-- ==== Sys2Proof/Tests/Slice0.lean ====
section
/-!
SUPPORT. Sys2Proof/Tests/Slice0.lean: small tests by evaluation: the well-formedness smoke test, for each statement states and operands that
meet its hypotheses, and values that the manual prints.
-/
namespace Sys2Proof.Tests
open Sys2Proof Sys2Proof.Machine

set_option maxRecDepth 100000
set_option Elab.async false

/-! ### Ill-formed commands are refused -/

/-- Commands that every check accepts, each with ill-formed ones that a check refuses, one for each check. -/
def allRefused (l : List (Instr × List Instr)) : Bool := l.all (fun e => e.1.wf && e.2.all (fun b => !b.wf))
def hop0 : Hop := { port := 0, path := 0, src := 0, dst := 0, lseq := 0 }
def ctl0 : CtlHead := { rep := 0, epoch := 0, step := 0, cseq := 0 }
def rx0 : RxFrame := { port := .ha, tenant := 0, peer := { mac := 0 } }
def desc0 : ReadDesc := { id := 0, addr := 0, rows := 1, dst := 0, release := 0 }
def img0 : Image := { measurement := 0, tenant := 0, arithGen := 1, wellFormed := true, entries := [], window := 0, bankMasks := [], regions := [], windows := [], instances := [], tensors := [], size := 0, rows := [] }
def pic0 : Decoded := { bytes := 0, w := 0, h := 0, luma := [], cb := [], cr := [] }
theorem test_wf_hop : Hop.wf hop0 = true ∧ Hop.wf { hop0 with port := 8 } = false ∧ Hop.wf { hop0 with path := 2 } = false ∧
    Hop.wf { hop0 with src := 16 } = false ∧ Hop.wf { hop0 with dst := 16 } = false := by decide
theorem test_wf_frame : RxFrame.wf rx0 = true ∧ RxFrame.wf { rx0 with tenant := 256 } = false ∧
    RxFrame.wf { rx0 with peer := { mac := 0x1000000000000 } } = false := by decide
theorem test_wf_operands : VSrc.wf (.statM 511) = true ∧ VSrc.wf (.statM 512) = false ∧ VSrc.wf (.statL 512) = false ∧
    VSrc.wf (.sram 0x800000 .fp32 .unit) = false ∧ VSrc.wf (.former .fp32 [] .unit) = false ∧ VDst.wf (.statM 512) = false ∧ VDst.wf (.statL 512) = false ∧
    VDst.wf (.sram 0x7FFFFF .fp32) = true ∧ VDst.wf (.sram 0x800000 .fp32) = false := by decide
theorem test_wf_01 : allRefused [
  (.registerWrite .management 0 0 0, [.registerWrite .management 0x10000000000 0 0]),
  (.pairLowRead .management 0 0, [.pairLowRead .management 0x10000000000 0]),
  (.pageCtrlWrite .management 0 0, [.pageCtrlWrite .management 0x1000 0]),
  (.quiesceComplete 0, [.quiesceComplete 0x1000]),
  (.faultClear .management 0 0 none, [.faultClear .management 0x1000 0 none]),
  (.pageEventClear .management 0 0 0, [.pageEventClear .management 0x1000 0 0]),
  (.pageEventEnWrite .management 0 0, [.pageEventEnWrite .management 0x1000 0]),
  (.pageLockWrite .management 0 0, [.pageLockWrite .management 0x1000 0]),
  (.pageOwnerWrite .management 0 0, [.pageOwnerWrite .management 0x1000 0]),
  (.countClear .management 0 0 0 0, [.countClear .management 0x1000 0 0 0, .countClear .management 0 0x1000 0 0]),
  (.resetCmdMod .management 0, [.resetCmdMod .management 0x10000]),
  (.resetCmdWarm .management 0, [.resetCmdWarm .management 0x10000]),
  (.resetCmdCpr .management 0, [.resetCmdCpr .management 0x10000]),
  (.resetCmdTgr .management 0 0, [.resetCmdTgr .management 0x10000 0, .resetCmdTgr .management 0 16])] = true := by decide +kernel

theorem test_wf_02 : allRefused [
  (.resetCmdEgr .management 0, [.resetCmdEgr .management 0x10000]),
  (.dormantCmd .management 0 false, [.dormantCmd .management 0x10000 false]),
  (.grayCountArrival 0 0, [.grayCountArrival 4 0, .grayCountArrival 0 32]),
  (.weightTileLoad 0 .fp32 (List.replicate 64 0) 0 .unit none {}, [.weightTileLoad 64 .fp32 (List.replicate 64 0) 0 .unit none {}, .weightTileLoad 0 .fp32 [] 0 .unit none {}]),
  (.inputRow 0 .fp32 .accumulate 0 (.reg 0 0) {}, [.inputRow 64 .fp32 .accumulate 0 (.reg 0 0) {}, .inputRow 0 .fp32 .accumulate 4096 (.reg 0 0) {}, .inputRow 0 .fp32 .accumulate 0 (.taps (List.replicate 129 none) .unit) {}]),
  (.accumulatorUpdate 0 false, [.accumulatorUpdate 64 false]),
  (.vecFpArith { lt := 0 } (.arith .add) (.reg 0) (.reg 0) (.reg 0) (.reg 0), [.vecFpArith { lt := 64 } (.arith .add) (.reg 0) (.reg 0) (.reg 0) (.reg 0), .vecFpArith { lt := 0 } (.arith .add) (.statM 512) (.reg 0) (.reg 0) (.reg 0), .vecFpArith { lt := 0 } (.arith .add) (.reg 0) (.statL 512) (.reg 0) (.reg 0), .vecFpArith { lt := 0 } (.arith .add) (.reg 0) (.reg 0) (.statL 512) (.reg 0), .vecFpArith { lt := 0 } (.arith .add) (.reg 0) (.reg 0) (.reg 0) (.statL 512)]),
  (.vecIntArith { lt := 0 } (.arith .add) (.reg 0) (.reg 0) (.reg 0), [.vecIntArith { lt := 64 } (.arith .add) (.reg 0) (.reg 0) (.reg 0), .vecIntArith { lt := 0 } (.arith .add) (.statM 512) (.reg 0) (.reg 0), .vecIntArith { lt := 0 } (.arith .add) (.reg 0) (.statL 512) (.reg 0), .vecIntArith { lt := 0 } (.arith .add) (.reg 0) (.reg 0) (.statL 512)]),
  (.vecShift { lt := 0 } .left (.reg 0) (.reg 0) (.reg 0), [.vecShift { lt := 64 } .left (.reg 0) (.reg 0) (.reg 0), .vecShift { lt := 0 } .left (.statM 512) (.reg 0) (.reg 0), .vecShift { lt := 0 } .left (.reg 0) (.statL 512) (.reg 0), .vecShift { lt := 0 } .left (.reg 0) (.reg 0) (.statL 512)]),
  (.vecSelect { lt := 0 } 0 (.reg 0) (.reg 0) (.reg 0), [.vecSelect { lt := 64 } 0 (.reg 0) (.reg 0) (.reg 0), .vecSelect { lt := 0 } 0 (.statM 512) (.reg 0) (.reg 0), .vecSelect { lt := 0 } 0 (.reg 0) (.statL 512) (.reg 0), .vecSelect { lt := 0 } 0 (.reg 0) (.reg 0) (.statL 512)]),
  (.vecConvert { lt := 0 } .fp32 .fp32 (.reg 0) (.reg 0), [.vecConvert { lt := 64 } .fp32 .fp32 (.reg 0) (.reg 0), .vecConvert { lt := 0 } .fp32 .fp32 (.statM 512) (.reg 0), .vecConvert { lt := 0 } .fp32 .fp32 (.reg 0) (.statL 512)]),
  (.vecQuantise { lt := 0 } .fp32 (.reg 0 0) (.reg 0), [.vecQuantise { lt := 64 } .fp32 (.reg 0 0) (.reg 0), .vecQuantise { lt := 0 } .fp32 (.tensor ⟨0, 0⟩ 0) (.reg 0), .vecQuantise { lt := 0 } .fp32 (.reg 0 0) (.statL 512)]),
  (.exp2 { lt := 0 } (.reg 0) (.reg 0), [.exp2 { lt := 64 } (.reg 0) (.reg 0), .exp2 { lt := 0 } (.statM 512) (.reg 0), .exp2 { lt := 0 } (.reg 0) (.statL 512)]),
  (.log2 { lt := 0 } (.reg 0) (.reg 0), [.log2 { lt := 64 } (.reg 0) (.reg 0), .log2 { lt := 0 } (.statM 512) (.reg 0), .log2 { lt := 0 } (.reg 0) (.statL 512)])] = true := by decide +kernel

theorem test_wf_03 : allRefused [
  (.reciprocal { lt := 0 } (.reg 0) (.reg 0), [.reciprocal { lt := 64 } (.reg 0) (.reg 0), .reciprocal { lt := 0 } (.statM 512) (.reg 0), .reciprocal { lt := 0 } (.reg 0) (.statL 512)]),
  (.rsqrt { lt := 0 } (.reg 0) (.reg 0), [.rsqrt { lt := 64 } (.reg 0) (.reg 0), .rsqrt { lt := 0 } (.statM 512) (.reg 0), .rsqrt { lt := 0 } (.reg 0) (.statL 512)]),
  (.sigmoid { lt := 0 } (.reg 0) (.reg 0), [.sigmoid { lt := 64 } (.reg 0) (.reg 0), .sigmoid { lt := 0 } (.statM 512) (.reg 0), .sigmoid { lt := 0 } (.reg 0) (.statL 512)]),
  (.silu { lt := 0 } (.reg 0) (.reg 0), [.silu { lt := 64 } (.reg 0) (.reg 0), .silu { lt := 0 } (.statM 512) (.reg 0), .silu { lt := 0 } (.reg 0) (.statL 512)]),
  (.tanh { lt := 0 } (.reg 0) (.reg 0), [.tanh { lt := 64 } (.reg 0) (.reg 0), .tanh { lt := 0 } (.statM 512) (.reg 0), .tanh { lt := 0 } (.reg 0) (.statL 512)]),
  (.gelu { lt := 0 } (.reg 0) (.reg 0), [.gelu { lt := 64 } (.reg 0) (.reg 0), .gelu { lt := 0 } (.statM 512) (.reg 0), .gelu { lt := 0 } (.reg 0) (.statL 512)]),
  (.laneReduction { lt := 0 } .sum (.reg 0) [], [.laneReduction { lt := 64 } .sum (.reg 0) [], .laneReduction { lt := 0 } .sum (.statM 512) [], .laneReduction { lt := 0 } .sum (.reg 0) [.sram 0x800000 .fp32 .unit]]),
  (.accRowRead 0 0 0 false, [.accRowRead 64 0 0 false, .accRowRead 0 4096 0 false]),
  (.accRowWrite 0 0 (.reg 0) false {}, [.accRowWrite 64 0 (.reg 0) false {}, .accRowWrite 0 4096 (.reg 0) false {}, .accRowWrite 0 0 (.statL 512) false {}]),
  (.signal 0 0 0 0, [.signal 64 0 0 0, .signal 0 32 0 0]),
  (.wait 0 0 0 0, [.wait 64 0 0 0, .wait 0 32 0 0]),
  (.semaphoreWaitSatisfied 0 0 0, [.semaphoreWaitSatisfied 64 0 0, .semaphoreWaitSatisfied 0 32 0]),
  (.meshTransfer 0 0 false false 0 0 0 {} .tile, [.meshTransfer 64 0 false false 0 0 0 {} .tile, .meshTransfer 0 64 false false 0 0 0 {} .tile]),
  (.meshFlitDelivery 0 0 0 [] [], [.meshFlitDelivery 64 0 0 [] []])] = true := by decide +kernel

theorem test_wf_04 : allRefused [
  (.streamDescriptorIssue 0 desc0 0, [.streamDescriptorIssue 64 desc0 0, .streamDescriptorIssue 0 { desc0 with addr := 0x10000000000 } 0]),
  (.deferredIssue 0, [.deferredIssue 64]),
  (.streamRowArrival 0 0 0 0, [.streamRowArrival 64 0 0 0]),
  (.streamCheck 0 0 0, [.streamCheck 64 0 0]),
  (.streamRelease 0 0 0 [] [], [.streamRelease 64 0 0 [] []]),
  (.writePathRead 0 { src := 0, addr := 0 } 0 {}, [.writePathRead 64 { src := 0, addr := 0 } 0 {}, .writePathRead 0 { src := 0, addr := 0x10000000000 } 0 {}]),
  (.writeBufferDrain 0 [], [.writeBufferDrain 64 []]),
  (.loadCmdLoad .management 0 img0, [.loadCmdLoad .management 0x10000 img0]),
  (.loadCmdClear .management 0, [.loadCmdClear .management 0x10000]),
  (.launchDescriptor (List.replicate 64 0), [.launchDescriptor []]),
  (.submitAdmit 0, [.submitAdmit 8]),
  (.cancelEntry 0 0, [.cancelEntry 32768 0]),
  (.pagesFreed 0 0, [.pagesFreed 8 0, .pagesFreed 0 1024]),
  (.instCtrlWrite .management 0 0, [.instCtrlWrite .management 8 0])] = true := by decide +kernel

theorem test_wf_05 : allRefused [
  (.espPairingDigest hop0 ctl0 0 false 0, [.espPairingDigest { hop0 with port := 8 } ctl0 0 false 0]),
  (.espLaunchForward hop0 ctl0 (List.replicate 64 0) [], [.espLaunchForward { hop0 with port := 8 } ctl0 (List.replicate 64 0) [], .espLaunchForward hop0 ctl0 [] []]),
  (.espStepFrame hop0 ctl0 ⟨0, 0, [], false, 0, 0⟩, [.espStepFrame { hop0 with port := 8 } ctl0 ⟨0, 0, [], false, 0, 0⟩]),
  (.espRecordExchange hop0 ctl0 0 [], [.espRecordExchange { hop0 with port := 8 } ctl0 0 []]),
  (.espIdleFrame none, [.espIdleFrame (some ({ hop0 with path := 2 }, ctl0, 0))]),
  (.keyInstall .management 0, [.keyInstall .management 0x10000]),
  (.keyRotate .management 0, [.keyRotate .management 0x10000]),
  (.keyRelease .management 0, [.keyRelease .management 0x10000]),
  (.pageAssign .management 0 0, [.pageAssign .management 0x10000 0, .pageAssign .management 0 256]),
  (.pageFree .management 0, [.pageFree .management 0x10000]),
  (.pageInitComplete 0, [.pageInitComplete 0x10000]),
  (.pageReleaseComplete 0, [.pageReleaseComplete 0x10000]),
  (.pageMoveComplete 0, [.pageMoveComplete 0x10000]),
  (.hbmUnitRead .sweep 0 {}, [.hbmUnitRead .sweep 0x10000000000 {}])] = true := by decide +kernel

theorem test_wf_06 : allRefused [
  (.hbmReread .sweep 0 {}, [.hbmReread .sweep 0x10000000000 {}]),
  (.hbmUnitWrite .sweep 0 [] [], [.hbmUnitWrite .sweep 0x10000000000 [] []]),
  (.dmaStart .management 0 0, [.dmaStart .management 4 0, .dmaStart .management 0 0x10000]),
  (.dmaAbort .management 0 0, [.dmaAbort .management 4 0, .dmaAbort .management 0 0x10000]),
  (.dmaRetry .management 0 0, [.dmaRetry .management 4 0, .dmaRetry .management 0 0x10000]),
  (.dmaClear .management 0 0, [.dmaClear .management 4 0, .dmaClear .management 0 0x10000]),
  (.dmaPauseWrite .management 0 0, [.dmaPauseWrite .management 4 0]),
  (.dmaReadBeat 0, [.dmaReadBeat 4]),
  (.dmaReadReturn 0 0 [] [], [.dmaReadReturn 4 0 [] [], .dmaReadReturn 0 32 [] []]),
  (.dmaWriteBeat 0 [] [] [] [], [.dmaWriteBeat 4 [] [] [] []]),
  (.dmaDrained 0 0, [.dmaDrained 4 0, .dmaDrained 0 32]),
  (.dmaReadback 0 0 [] [] [], [.dmaReadback 4 0 [] [] [], .dmaReadback 0 32 [] [] []]),
  (.batchTimerExpiry 0, [.batchTimerExpiry 4096]),
  (.claim .management 0, [.claim .management 17])] = true := by decide +kernel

____

**WORK ORDER**
Search the records for the word "each" and return every line that holds it.

**REPLY**
SUPPORT. Sys2Proof/Tests/Slice0.lean: small tests by evaluation: the well-formedness smoke test, for each statement states and operands that
/-- Commands that every check accepts, each with ill-formed ones that a check refuses, one for each check. -/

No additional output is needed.